What you have to do:
The response must reproduce every record in full.

Stored items:
————

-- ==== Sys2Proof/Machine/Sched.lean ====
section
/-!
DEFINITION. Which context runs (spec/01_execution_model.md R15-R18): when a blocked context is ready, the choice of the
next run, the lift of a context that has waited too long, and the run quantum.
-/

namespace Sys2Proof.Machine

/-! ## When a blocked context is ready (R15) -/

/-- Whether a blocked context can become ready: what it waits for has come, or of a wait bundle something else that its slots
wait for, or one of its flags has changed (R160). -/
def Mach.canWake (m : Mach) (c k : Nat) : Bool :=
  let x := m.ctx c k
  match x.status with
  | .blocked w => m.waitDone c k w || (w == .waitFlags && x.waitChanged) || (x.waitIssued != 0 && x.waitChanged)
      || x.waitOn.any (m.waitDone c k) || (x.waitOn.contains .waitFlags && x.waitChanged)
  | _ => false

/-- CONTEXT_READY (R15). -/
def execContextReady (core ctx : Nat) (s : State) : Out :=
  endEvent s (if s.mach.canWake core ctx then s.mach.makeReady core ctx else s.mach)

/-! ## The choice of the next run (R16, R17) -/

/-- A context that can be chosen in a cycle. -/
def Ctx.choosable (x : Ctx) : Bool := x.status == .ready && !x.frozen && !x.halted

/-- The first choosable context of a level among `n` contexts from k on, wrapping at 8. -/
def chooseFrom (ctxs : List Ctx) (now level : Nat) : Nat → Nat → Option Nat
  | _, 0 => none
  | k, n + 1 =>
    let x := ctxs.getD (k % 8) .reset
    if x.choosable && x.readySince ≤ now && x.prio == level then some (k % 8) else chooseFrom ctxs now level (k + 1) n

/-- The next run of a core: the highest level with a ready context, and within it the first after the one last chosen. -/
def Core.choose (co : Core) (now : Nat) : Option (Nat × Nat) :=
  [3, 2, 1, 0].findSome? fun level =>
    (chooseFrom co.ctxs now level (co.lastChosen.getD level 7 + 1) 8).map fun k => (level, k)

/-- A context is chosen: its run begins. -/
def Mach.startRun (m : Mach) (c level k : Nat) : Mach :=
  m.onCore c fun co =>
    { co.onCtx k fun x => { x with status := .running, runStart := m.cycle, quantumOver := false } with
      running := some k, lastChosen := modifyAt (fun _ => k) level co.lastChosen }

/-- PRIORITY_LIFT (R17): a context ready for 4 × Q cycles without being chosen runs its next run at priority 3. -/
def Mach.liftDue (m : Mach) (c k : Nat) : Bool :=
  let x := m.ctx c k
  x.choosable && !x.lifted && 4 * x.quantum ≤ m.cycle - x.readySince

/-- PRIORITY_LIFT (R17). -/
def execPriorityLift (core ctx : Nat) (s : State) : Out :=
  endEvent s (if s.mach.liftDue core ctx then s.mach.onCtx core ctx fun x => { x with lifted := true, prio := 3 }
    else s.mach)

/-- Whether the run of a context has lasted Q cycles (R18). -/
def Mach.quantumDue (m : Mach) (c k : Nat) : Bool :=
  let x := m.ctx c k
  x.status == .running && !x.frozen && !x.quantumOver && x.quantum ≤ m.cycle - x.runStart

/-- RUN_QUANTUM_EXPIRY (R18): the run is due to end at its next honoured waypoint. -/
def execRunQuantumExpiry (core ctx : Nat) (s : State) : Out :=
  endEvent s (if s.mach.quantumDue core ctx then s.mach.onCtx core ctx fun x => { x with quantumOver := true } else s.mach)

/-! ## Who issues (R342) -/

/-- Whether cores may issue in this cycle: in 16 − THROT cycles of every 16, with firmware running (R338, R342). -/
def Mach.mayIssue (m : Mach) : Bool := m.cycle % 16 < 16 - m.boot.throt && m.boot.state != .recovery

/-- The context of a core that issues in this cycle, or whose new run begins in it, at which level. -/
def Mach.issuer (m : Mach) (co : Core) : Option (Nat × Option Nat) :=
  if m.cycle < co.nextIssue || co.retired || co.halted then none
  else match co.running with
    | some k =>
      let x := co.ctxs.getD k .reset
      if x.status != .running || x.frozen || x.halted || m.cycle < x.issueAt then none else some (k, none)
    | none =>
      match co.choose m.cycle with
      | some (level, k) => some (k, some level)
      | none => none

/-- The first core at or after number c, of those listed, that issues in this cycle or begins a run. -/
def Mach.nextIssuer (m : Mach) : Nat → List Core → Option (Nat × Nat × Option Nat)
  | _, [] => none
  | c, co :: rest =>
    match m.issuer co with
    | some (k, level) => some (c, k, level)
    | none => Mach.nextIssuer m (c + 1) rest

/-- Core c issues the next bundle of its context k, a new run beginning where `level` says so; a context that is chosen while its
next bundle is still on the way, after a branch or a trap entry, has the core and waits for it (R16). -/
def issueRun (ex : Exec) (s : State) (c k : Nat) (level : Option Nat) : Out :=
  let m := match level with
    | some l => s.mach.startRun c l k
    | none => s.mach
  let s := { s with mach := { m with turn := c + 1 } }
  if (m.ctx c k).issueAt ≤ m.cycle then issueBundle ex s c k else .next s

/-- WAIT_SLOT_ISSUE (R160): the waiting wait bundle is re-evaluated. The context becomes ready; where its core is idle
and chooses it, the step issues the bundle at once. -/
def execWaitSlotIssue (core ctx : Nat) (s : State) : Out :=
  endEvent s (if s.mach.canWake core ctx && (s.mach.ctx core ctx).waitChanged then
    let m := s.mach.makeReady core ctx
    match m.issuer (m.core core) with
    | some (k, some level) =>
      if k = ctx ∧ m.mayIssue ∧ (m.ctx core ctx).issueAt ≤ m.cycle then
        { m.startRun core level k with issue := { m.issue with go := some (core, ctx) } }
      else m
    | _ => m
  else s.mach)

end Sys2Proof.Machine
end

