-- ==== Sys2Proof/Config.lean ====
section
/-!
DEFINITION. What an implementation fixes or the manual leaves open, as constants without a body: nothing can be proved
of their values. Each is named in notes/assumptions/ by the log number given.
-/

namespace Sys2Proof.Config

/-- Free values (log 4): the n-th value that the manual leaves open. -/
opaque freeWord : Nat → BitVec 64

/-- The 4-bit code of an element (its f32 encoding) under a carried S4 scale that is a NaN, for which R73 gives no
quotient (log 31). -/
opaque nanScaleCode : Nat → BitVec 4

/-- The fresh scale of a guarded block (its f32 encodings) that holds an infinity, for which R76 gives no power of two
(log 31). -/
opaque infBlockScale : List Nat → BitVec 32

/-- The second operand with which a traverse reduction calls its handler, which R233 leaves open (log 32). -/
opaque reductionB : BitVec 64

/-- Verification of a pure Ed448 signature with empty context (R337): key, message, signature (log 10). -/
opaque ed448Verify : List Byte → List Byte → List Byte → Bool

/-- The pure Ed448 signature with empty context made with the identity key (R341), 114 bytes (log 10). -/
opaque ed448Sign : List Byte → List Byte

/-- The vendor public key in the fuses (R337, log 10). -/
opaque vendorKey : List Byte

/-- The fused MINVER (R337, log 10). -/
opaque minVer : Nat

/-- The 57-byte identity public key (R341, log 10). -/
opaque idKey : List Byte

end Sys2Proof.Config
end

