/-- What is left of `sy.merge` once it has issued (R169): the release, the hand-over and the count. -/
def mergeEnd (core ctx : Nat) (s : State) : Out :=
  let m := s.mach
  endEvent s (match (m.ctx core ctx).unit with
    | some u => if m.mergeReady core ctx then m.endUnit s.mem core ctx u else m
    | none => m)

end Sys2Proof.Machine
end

————

Result of this exercise:
-- ==== Sys2Proof/Machine/Sched.lean ====
section
/-!
DEFINITION. Which context runs (spec/01_execution_model.md R15-R18): when a blocked context is ready, the choice of the
next run, the lift of a context that has waited too long, and the run quantum.
-/

namespace Sys2Proof.Machine

/-! ## When a blocked context is ready (R15) -/

/-- Whether a blocked context can become ready: what it waits for has come, or of a wait bundle something else that its slots
wait for, or one of its flags has changed (R160). -/
def Mach.canWake (m : Mach) (c k : Nat) : Bool :=
  let x := m.ctx c k
  match x.status with
  | .blocked w => m.waitDone c k w || (w == .waitFlags && x.waitChanged) || (x.waitIssued != 0 && x.waitChanged)
      || x.waitOn.any (m.waitDone c k) || (x.waitOn.contains .waitFlags && x.waitChanged)
  | _ => false

/-- CONTEXT_READY (R15). -/
def execContextReady (core ctx : Nat) (s : State) : Out :=
  endEvent s (if s.mach.canWake core ctx then s.mach.makeReady core ctx else s.mach)

/-! ## The choice of the next run (R16, R17) -/

/-- A context that can be chosen in a cycle. -/
def Ctx.choosable (x : Ctx) : Bool := x.status == .ready && !x.frozen && !x.halted

/-- The first choosable context of a level among `n` contexts from k on, wrapping at 8. -/
def chooseFrom (ctxs : List Ctx) (now level : Nat) : Nat → Nat → Option Nat
  | _, 0 => none
  | k, n + 1 =>
    let x := ctxs.getD (k % 8) .reset
    if x.choosable && x.readySince ≤ now && x.prio == level then some (k % 8) else chooseFrom ctxs now level (k + 1) n

/-- The next run of a core: the highest level with a ready context, and within it the first after the one last chosen. -/
def Core.choose (co : Core) (now : Nat) : Option (Nat × Nat) :=
  [3, 2, 1, 0].findSome? fun level =>
    (chooseFrom co.ctxs now level (co.lastChosen.getD level 7 + 1) 8).map fun k => (level, k)

/-- A context is chosen: its run begins. -/
def Mach.startRun (m : Mach) (c level k : Nat) : Mach :=
  m.onCore c fun co =>
    { co.onCtx k fun x => { x with status := .running, runStart := m.cycle, quantumOver := false } with
      running := some k, lastChosen := modifyAt (fun _ => k) level co.lastChosen }

/-- PRIORITY_LIFT (R17): a context ready for 4 × Q cycles without being chosen runs its next run at priority 3. -/
def Mach.liftDue (m : Mach) (c k : Nat) : Bool :=
  let x := m.ctx c k
  x.choosable && !x.lifted && 4 * x.quantum ≤ m.cycle - x.readySince

/-- PRIORITY_LIFT (R17). -/
def execPriorityLift (core ctx : Nat) (s : State) : Out :=
  endEvent s (if s.mach.liftDue core ctx then s.mach.onCtx core ctx fun x => { x with lifted := true, prio := 3 }
    else s.mach)

/-- Whether the run of a context has lasted Q cycles (R18). -/
def Mach.quantumDue (m : Mach) (c k : Nat) : Bool :=
  let x := m.ctx c k
  x.status == .running && !x.frozen && !x.quantumOver && x.quantum ≤ m.cycle - x.runStart

/-- RUN_QUANTUM_EXPIRY (R18): the run is due to end at its next honoured waypoint. -/
def execRunQuantumExpiry (core ctx : Nat) (s : State) : Out :=
  endEvent s (if s.mach.quantumDue core ctx then s.mach.onCtx core ctx fun x => { x with quantumOver := true } else s.mach)

/-! ## Who issues (R342) -/

/-- Whether cores may issue in this cycle: in 16 − THROT cycles of every 16, with firmware running (R338, R342). -/
def Mach.mayIssue (m : Mach) : Bool := m.cycle % 16 < 16 - m.boot.throt && m.boot.state != .recovery

/-- The context of a core that issues in this cycle, or whose new run begins in it, at which level. -/
def Mach.issuer (m : Mach) (co : Core) : Option (Nat × Option Nat) :=
  if m.cycle < co.nextIssue || co.retired || co.halted then none
  else match co.running with
    | some k =>
      let x := co.ctxs.getD k .reset
      if x.status != .running || x.frozen || x.halted || m.cycle < x.issueAt then none else some (k, none)
    | none =>
      match co.choose m.cycle with
      | some (level, k) => some (k, some level)
      | none => none

/-- The first core at or after number c, of those listed, that issues in this cycle or begins a run. -/
def Mach.nextIssuer (m : Mach) : Nat → List Core → Option (Nat × Nat × Option Nat)
  | _, [] => none
  | c, co :: rest =>
    match m.issuer co with
    | some (k, level) => some (c, k, level)
    | none => Mach.nextIssuer m (c + 1) rest

/-- Core c issues the next bundle of its context k, a new run beginning where `level` says so; a context that is chosen while its
next bundle is still on the way, after a branch or a trap entry, has the core and waits for it (R16). -/
def issueRun (ex : Exec) (s : State) (c k : Nat) (level : Option Nat) : Out :=
  let m := match level with
    | some l => s.mach.startRun c l k
    | none => s.mach
  let s := { s with mach := { m with turn := c + 1 } }
  if (m.ctx c k).issueAt ≤ m.cycle then issueBundle ex s c k else .next s

/-- WAIT_SLOT_ISSUE (R160): the waiting wait bundle is re-evaluated. The context becomes ready; where its core is idle
and chooses it, the step issues the bundle at once. -/
def execWaitSlotIssue (core ctx : Nat) (s : State) : Out :=
  endEvent s (if s.mach.canWake core ctx && (s.mach.ctx core ctx).waitChanged then
    let m := s.mach.makeReady core ctx
    match m.issuer (m.core core) with
    | some (k, some level) =>
      if k = ctx ∧ m.mayIssue ∧ (m.ctx core ctx).issueAt ≤ m.cycle then
        { m.startRun core level k with issue := { m.issue with go := some (core, ctx) } }
      else m
    | _ => m
  else s.mach)

end Sys2Proof.Machine
end

-- ==== Sys2Proof/Config.lean ====
section
/-!
DEFINITION. What an implementation fixes or the manual leaves open, as constants without a body: nothing can be proved
of their values. Each is named in notes/assumptions/ by the log number given.
-/

namespace Sys2Proof.Config

/-- Free values (log 4): the n-th value that the manual leaves open. -/
opaque freeWord : Nat → BitVec 64

/-- The 4-bit code of an element (its f32 encoding) under a carried S4 scale that is a NaN, for which R73 gives no
quotient (log 31). -/
opaque nanScaleCode : Nat → BitVec 4

/-- The fresh scale of a guarded block (its f32 encodings) that holds an infinity, for which R76 gives no power of two
(log 31). -/
opaque infBlockScale : List Nat → BitVec 32

/-- The second operand with which a traverse reduction calls its handler, which R233 leaves open (log 32). -/
opaque reductionB : BitVec 64

/-- Verification of a pure Ed448 signature with empty context (R337): key, message, signature (log 10). -/
opaque ed448Verify : List Byte → List Byte → List Byte → Bool

/-- The pure Ed448 signature with empty context made with the identity key (R341), 114 bytes (log 10). -/
opaque ed448Sign : List Byte → List Byte

/-- The vendor public key in the fuses (R337, log 10). -/
opaque vendorKey : List Byte

/-- The fused MINVER (R337, log 10). -/
opaque minVer : Nat

/-- The 57-byte identity public key (R341, log 10). -/
opaque idKey : List Byte

end Sys2Proof.Config
end

/-- What is left of `sy.merge` once it has issued (R169): the release, the hand-over and the count. -/
def mergeEnd (core ctx : Nat) (s : State) : Out :=
  let m := s.mach
  endEvent s (match (m.ctx core ctx).unit with
    | some u => if m.mergeReady core ctx then m.endUnit s.mem core ctx u else m
    | none => m)

end Sys2Proof.Machine
end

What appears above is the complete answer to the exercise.